B – Peux-t-on penser le développement durable et l’écosocialisme avec les mêmes cercles ?

Certains pensent que non.

Il se trouve que, dans les discussions à la base, le cercle de l’économie (rose) est très souvent assimilé à la production et aux échanges capitalistes, à l’entreprise capitaliste avec le MEDEF comme porte-parole, les syndicats de travailleurs salariés sont eux dans le “social” avec les altermondialistes qui sont aussi mis (à raison), en plus, dans l’environnemental (vert), l’ESS étant souvent mis dans le recoupement de cercle viable (jaune) et durable (rouge) et dans l’environnemental. Ce qui est certes fort discutable car l’ESS est bien aussi dans le cercle rose de l’économie marchande.
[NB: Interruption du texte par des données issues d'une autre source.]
/-! `wr` changes `regs` only. -/

@[simp] theorem State.wr_rink (s : State) (f : Fld) (v : Nat) : (s.wr f v).rink = s.rink := (rfl)
@[simp] theorem State.wr_lpddr (s : State) (f : Fld) (v : Nat) : (s.wr f v).lpddr = s.lpddr := (rfl)
@[simp] theorem State.wr_flips (s : State) (f : Fld) (v : Nat) : (s.wr f v).flips = s.flips := (rfl)
@[simp] theorem State.wr_rinkErr (s : State) (f : Fld) (v : Nat) : (s.wr f v).rinkErr = s.rinkErr := (rfl)
@[simp] theorem State.wr_rinkQ (s : State) (f : Fld) (v : Nat) : (s.wr f v).rinkQ = s.rinkQ := (rfl)
@[simp] theorem State.wr_store (s : State) (f : Fld) (v : Nat) : (s.wr f v).store = s.store := (rfl)
@[simp] theorem State.wr_gsram (s : State) (f : Fld) (v : Nat) : (s.wr f v).gsram = s.gsram := (rfl)
@[simp] theorem State.wr_rstore (s : State) (f : Fld) (v : Nat) : (s.wr f v).rstore = s.rstore := (rfl)
@[simp] theorem State.wr_guard (s : State) (f : Fld) (v : Nat) : (s.wr f v).guard = s.guard := (rfl)
@[simp] theorem State.wr_tmpl (s : State) (f : Fld) (v : Nat) : (s.wr f v).tmpl = s.tmpl := (rfl)
@[simp] theorem State.wr_lap (s : State) (f : Fld) (v : Nat) : (s.wr f v).lap = s.lap := (rfl)
@[simp] theorem State.wr_streams (s : State) (f : Fld) (v : Nat) : (s.wr f v).streams = s.streams := (rfl)
@[simp] theorem State.wr_ctxs (s : State) (f : Fld) (v : Nat) : (s.wr f v).ctxs = s.ctxs := (rfl)
@[simp] theorem State.wr_locker (s : State) (f : Fld) (v : Nat) : (s.wr f v).locker = s.locker := (rfl)
@[simp] theorem State.wr_gates (s : State) (f : Fld) (v : Nat) : (s.wr f v).gates = s.gates := (rfl)
@[simp] theorem State.wr_gmus (s : State) (f : Fld) (v : Nat) : (s.wr f v).gmus = s.gmus := (rfl)
@[simp] theorem State.wr_courses (s : State) (f : Fld) (v : Nat) : (s.wr f v).courses = s.courses := (rfl)
@[simp] theorem State.wr_loading (s : State) (f : Fld) (v : Nat) : (s.wr f v).loading = s.loading := (rfl)
@[simp] theorem State.wr_router (s : State) (f : Fld) (v : Nat) : (s.wr f v).router = s.router := (rfl)
@[simp] theorem State.wr_remotes (s : State) (f : Fld) (v : Nat) : (s.wr f v).remotes = s.remotes := (rfl)
@[simp] theorem State.wr_requests (s : State) (f : Fld) (v : Nat) : (s.wr f v).requests = s.requests := (rfl)
@[simp] theorem State.wr_col (s : State) (f : Fld) (v : Nat) : (s.wr f v).col = s.col := (rfl)
@[simp] theorem State.wr_lead (s : State) (f : Fld) (v : Nat) : (s.wr f v).lead = s.lead := (rfl)
@[simp] theorem State.wr_host (s : State) (f : Fld) (v : Nat) : (s.wr f v).host = s.host := (rfl)
@[simp] theorem State.wr_lapFlags (s : State) (f : Fld) (v : Nat) : (s.wr f v).lapFlags = s.lapFlags := (rfl)
@[simp] theorem State.wr_bufBreach (s : State) (f : Fld) (v : Nat) : (s.wr f v).bufBreach = s.bufBreach := (rfl)
@[simp] theorem State.wr_snaps (s : State) (f : Fld) (v : Nat) : (s.wr f v).snaps = s.snaps := (rfl)
@[simp] theorem State.wr_restore (s : State) (f : Fld) (v : Nat) : (s.wr f v).restore = s.restore := (rfl)
@[simp] theorem State.wr_partials (s : State) (f : Fld) (v : Nat) : (s.wr f v).partials = s.partials := (rfl)
@[simp] theorem State.wr_silenced (s : State) (f : Fld) (v : Nat) : (s.wr f v).silenced = s.silenced := (rfl)
@[simp] theorem State.wr_faultLog (s : State) (f : Fld) (v : Nat) : (s.wr f v).faultLog = s.faultLog := (rfl)
@[simp] theorem State.wr_sec (s : State) (f : Fld) (v : Nat) : (s.wr f v).sec = s.sec := (rfl)
@[simp] theorem State.wr_clkLog (s : State) (f : Fld) (v : Nat) : (s.wr f v).clkLog = s.clkLog := (rfl)
@[simp] theorem State.wr_floors (s : State) (f : Fld) (v : Nat) : (s.wr f v).floors = s.floors := (rfl)
@[simp] theorem State.wr_telQueue (s : State) (f : Fld) (v : Nat) : (s.wr f v).telQueue = s.telQueue := (rfl)
@[simp] theorem State.wr_telSeq (s : State) (f : Fld) (v : Nat) : (s.wr f v).telSeq = s.telSeq := (rfl)
@[simp] theorem State.wr_telLast (s : State) (f : Fld) (v : Nat) : (s.wr f v).telLast = s.telLast := (rfl)
@[simp] theorem State.wr_repeats (s : State) (f : Fld) (v : Nat) : (s.wr f v).repeats = s.repeats := (rfl)
@[simp] theorem State.wr_power (s : State) (f : Fld) (v : Nat) : (s.wr f v).power = s.power := (rfl)
@[simp] theorem State.wr_frozen (s : State) (f : Fld) (v : Nat) : (s.wr f v).frozen = s.frozen := (rfl)
@[simp] theorem State.wr_stopped (s : State) (f : Fld) (v : Nat) : (s.wr f v).stopped = s.stopped := (rfl)
@[simp] theorem State.wr_shadow (s : State) (f : Fld) (v : Nat) : (s.wr f v).shadow = s.shadow := (rfl)
@[simp] theorem State.wr_capture (s : State) (f : Fld) (v : Nat) : (s.wr f v).capture = s.capture := (rfl)
@[simp] theorem State.wr_mems (s : State) (f : Fld) (v : Nat) : (s.wr f v).mems = s.mems := (rfl)
@[simp] theorem State.wr_lapDeferred (s : State) (f : Fld) (v : Nat) : (s.wr f v).lapDeferred = s.lapDeferred := (rfl)
@[simp] theorem State.wr_levels (s : State) (f : Fld) (v : Nat) : (s.wr f v).levels = s.levels := (rfl)
@[simp] theorem State.wr_clk (s : State) (f : Fld) (v : Nat) : (s.wr f v).clk = s.clk := (rfl)
@[simp] theorem State.wr_scrubLine (s : State) (f : Fld) (v : Nat) : (s.wr f v).scrubLine = s.scrubLine := (rfl)
@[simp] theorem State.wr_pending (s : State) (f : Fld) (v : Nat) : (s.wr f v).pending = s.pending := (rfl)
@[simp] theorem State.wr_out (s : State) (f : Fld) (v : Nat) : (s.wr f v).out = s.out := (rfl)
@[simp] theorem State.wr_freeCtr (s : State) (f : Fld) (v : Nat) : (s.wr f v).freeCtr = s.freeCtr := (rfl)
Tout cela permet des débats dont la portée est difficilement appréciable et qui sont bien différents de ceux que les syndicalistes tiennent pour mobiliser les travailleurs dans l’action. Dans ce genre de débat on ne voit pas l’apport fait. Il est réel mais difficile à appréhender. C’est un peu comme le travail de l’infirmière qui ne voit pas matériellement le produit de tout ce qu’elle a mobilisé en termes de soins.

Continuons : Les services publics et la sécurité sociale (généralement placé à tort dans le seul cercle social) produisent de l’équitable (mauve) et du durable (rouge). Le dessin ne permet pas d’expliquer qu’un service public peut produire du viable (jaune). Par ailleurs la production de l’équitable recoupe la misère du social, son rabougrissement et non un véritable Etat social pourvoyeur de droits et de services non marchands à des usagers.

C – Autre interprétation d’un même schéma.

Si ce schéma est toujours utilisé, y compris chez les plus radicaux, c’est alors sous forme d’espaces de conflictualité, d’arènes de rapports de force soit entre l’oligarchie politico-financière et les acteurs du peuple-classe soit entre le capital et le travail. Le peuple-classe, avec ses syndicats, ses associations “alter”, agit dans chaque cercle pour :

1) une autre économie (ESS et économie non marchande des services publics),

2) un social “plein”, non rabougri, non réduit à du caritatif,

3) un environnement respecté et non marchandisé.

Cette oligarchie est petite en nombre mais très puissante en foce car elle dispose d’une couche sociale d’appui faite de hauts cadres technico-scienfiques, d’idéologues hauts placés et de nombreux médias. Certains, après Althusser, évoque les divers appareils d’Etat qui sont, pour partie, autant d’appareils d’influence idéologique à destination des couches populaires.

III – Alterdéveloppement : autre concept, autre schéma.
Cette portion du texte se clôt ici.